Anonymous Anonymous said...

Karma--I'm so sorry to hear about your Grandmother. You've got so much going on--you can't let it all rest on your shoulders. At a certain point, have a good cry/drink and let go. Trust that there's a meaning to all this--we don't understand it now, but it's there. Take it one day at a time--easier said than done, I know. I hope you still have some time for your own work, and to hang out with the friends you can confide in. This must have been a really tough experience--to get psyched up for the visit and to have it not happen. I know a couple of days have passed and I hope you feel a little better.

Monday, July 24, 2006 5:57:00 PM  
Anonymous Anonymous said...

Im really sorry about your Grandma, it must be difficult to have 2 LO's afflicted with this disease. I can tell you this that when you walk away from all this you will be a much stronger person then when you started this Journey.
Hugs to You,
Peg

Monday, July 24, 2006 6:24:00 PM  
Blogger Bailey Stewart said...

Oh Karma, I'm so sorry. There isn't anything that I can say that will make it any better, but my heart goes out to you. Yesterday, for the first time, mother didn't recognize me. This is just really beginning for me, so I can't even begin to imagine how it feels for you. Hugs.

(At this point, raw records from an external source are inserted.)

/-- R240: a busy unit does not take the word the host offers; the word stays offered, and the unit goes on with
the command in progress: an edge at which the micro-operation in progress does not complete changes nothing
else, and one at which it does has that micro-operation's effect and no other, with `BUSY` falling with the
last one. The same with `cmd_valid = 0`. A step on a command event is such an edge, with the event left for
later. The model's choices: the field that records the held word (log 15), the free choice whether the
micro-operation completes (log 4), the command event that waits (log 3), the micro-operations (log 18, log
21). -/
def Obligations.BusyUnitLeavesTheOfferedCommand : Prop :=
  ∀ (s : State) (later : List Event), s.busy = true →
    (∀ e : Edge, e.rst = false → (s.offered = none ∨ (e.valid = true ∧ s.offered = some e.cmd)) →
      let held : State := { s with inbox := later, offered := if e.valid then some e.cmd else none }
      (e.advance = false → step { s with inbox := .edge e :: later } = .next held) ∧
      (e.advance = true → ∀ m rest, s.todo = m :: rest →
        let t : State := { held with todo := rest, busy := !rest.isEmpty }
        step { s with inbox := .edge e :: later } =
          match m with
          | .store d => .next { t with total := t.total + 1#64, buf := t.buf.write t.cur.toNat d }
          | .bumpCursor => .next { t with cur := t.cur + 1#6 }
          | .clearCursor => .next { t with cur := 0#6 }
          | .seed => exec .seed t
          | .round => exec (decode (.rnd t.ri)) t
          | .feedfwd => exec .feedfwd t
          | .marker => .next { t with buf := t.buf.write t.cur.toNat 0x80#8 }
          | .zeroToLength => .next { t with buf := memWrite t.buf (t.cur.toNat + 1) (56 - (t.cur.toNat + 1)) 0 }
          | .zeroToEnd => .next { t with buf := memWrite t.buf (t.cur.toNat + 1) (64 - (t.cur.toNat + 1)) 0 }
          | .zeroHead => .next { t with buf := memWrite t.buf 0 56 0 }
          | .length => .next { t with buf := memWrite t.buf 56 8 (t.total.toNat * 8 % 2 ^ 64) }
          | .serialize => exec .serialize t
          | .serializeSpend => andThen (exec .serialize t) fun u => .next { u with phase := .spent }
          | .serializeRenew => execAll [.serialize, .new] t
          | .reinit => exec .new t)) ∧
    ∀ w : BitVec 10, (s.offered = none ∨ s.offered = some w) →
      step { s with inbox := .command w :: later } =
        step { s with inbox := .edge { rst := false, valid := true, cmd := w, advance := true } ::
                        .command w :: later }

/-- A host that changes `cmd` or drops `cmd_valid` while its word is held is refused (U12). That this covers the
first edge with `cmd_ready = 1` after the wait is the model's choice (log 22). -/
def Obligations.BrokenHandshakeIsRefused : Prop :=
  ∀ (s : State) (v : BitVec 10) (e : Edge) (later : List Event), s.offered = some v → e.rst = false →
    (e.valid = false ∨ e.cmd ≠ v) →
    step { s with inbox := .edge e :: later } = .refused .handshake

/-- R250: idle time changes nothing at a command boundary. -/
def Obligations.IdleEdgesHoldTheState : Prop :=
  ∀ (s : State) (e : Edge) (later : List Event), AtBoundary s → e.rst = false → e.valid = false →
    step { s with inbox := .edge e :: later } = .next { s with inbox := later } ∧
    step { s with inbox := [] } = .next { s with inbox := [] }

/-- R242: the host reads a digest exactly while `digest_valid = 1` and `cmd_ready = 1`. -/
def Obligations.DigestIsReadOnlyWhenItIsThere : Prop :=
  ∀ s : State,
    (observe s).ready = !s.busy ∧ (observe s).digestValid = s.dvalid ∧
    ((observe s).digest = some (digestPort s) ↔ s.dvalid = true ∧ s.busy = false) ∧
    ((observe s).digest = none ↔ ¬ (s.dvalid = true ∧ s.busy = false))

/-- The invariant holds after reset. -/
def Obligations.InvariantHoldsAtReset : Prop := Inv State.reset

/-- R32: the invariant is kept by every step from every state that meets it: the buffer stays canonical,
`BUSY` says what it says, and in phase `ACC` the cursor stays the low six bits of the counter. -/
def Obligations.EveryStepKeepsTheInvariant : Prop :=
  ∀ s t : State, Inv s → step s = .next t → Inv t

/-- R205: from a live accumulator, a command stream in which every `FIN` is followed by `NEW` or ends the stream
runs through; any other runs up to its first offending command and is refused there. -/
def Obligations.LegalStreamsAreNeverRefused : Prop :=
  ∀ (ws : List (BitVec 10)) (s : State), AtBoundary s → s.phase = .acc →
    (finThenNew (ws.map decodeCmd) → ∃ t, runSteps ws.length (withCommands ws s) = .next t) ∧
    (¬ finThenNew (ws.map decodeCmd) → ∃ n, n < ws.length ∧
      finThenNew ((ws.take n).map decodeCmd) ∧ ¬ finThenNew ((ws.take (n + 1)).map decodeCmd) ∧
      (∃ t, runSteps n (withCommands ws s) = .next t) ∧
      runSteps (n + 1) (withCommands ws s) = .refused .consumed)

/-- What the spec leaves open (`a, b, c, d`, `RI`, `BUF` beyond `CUR`, `DIGEST` while not valid, everything of the
message in phase `SPENT`) influences nothing: two states that differ only there stay so, and are refused
together, whatever command stream follows. -/
def Obligations.OpenValuesInfluenceNothing : Prop :=
  ∀ (ws : List (BitVec 10)) (s t : State), s.buf.wf = true → t.buf.wf = true → AtBoundary s → AtBoundary t →
    SameButOpen s t →
    (∃ s' t', runSteps ws.length (withCommands ws s) = .next s' ∧
      runSteps ws.length (withCommands ws t) = .next t' ∧ SameButOpen s' t' ∧
      (observe s').digest = (observe t').digest) ∨
    (runSteps ws.length (withCommands ws s) = .refused .consumed ∧
      runSteps ws.length (withCommands ws t) = .refused .consumed)
end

Tuesday, July 25, 2006 7:52:00 AM  
Blogger Karma said...

This comment has been removed by a blog administrator.

Tuesday, July 25, 2006 7:55:00 AM  
Blogger Karma said...

Thanks Peg and Deb. It is really hard, especially because when I see my grandmother, I know that's what's going to happen to my mom, and soon. I will am working hard to make sure that this journey makes me stronger and doesn't tear me apart. I do have to do, as it seems Deb is suggesting, give myself permission to be upset/let it be hard every once in awhile.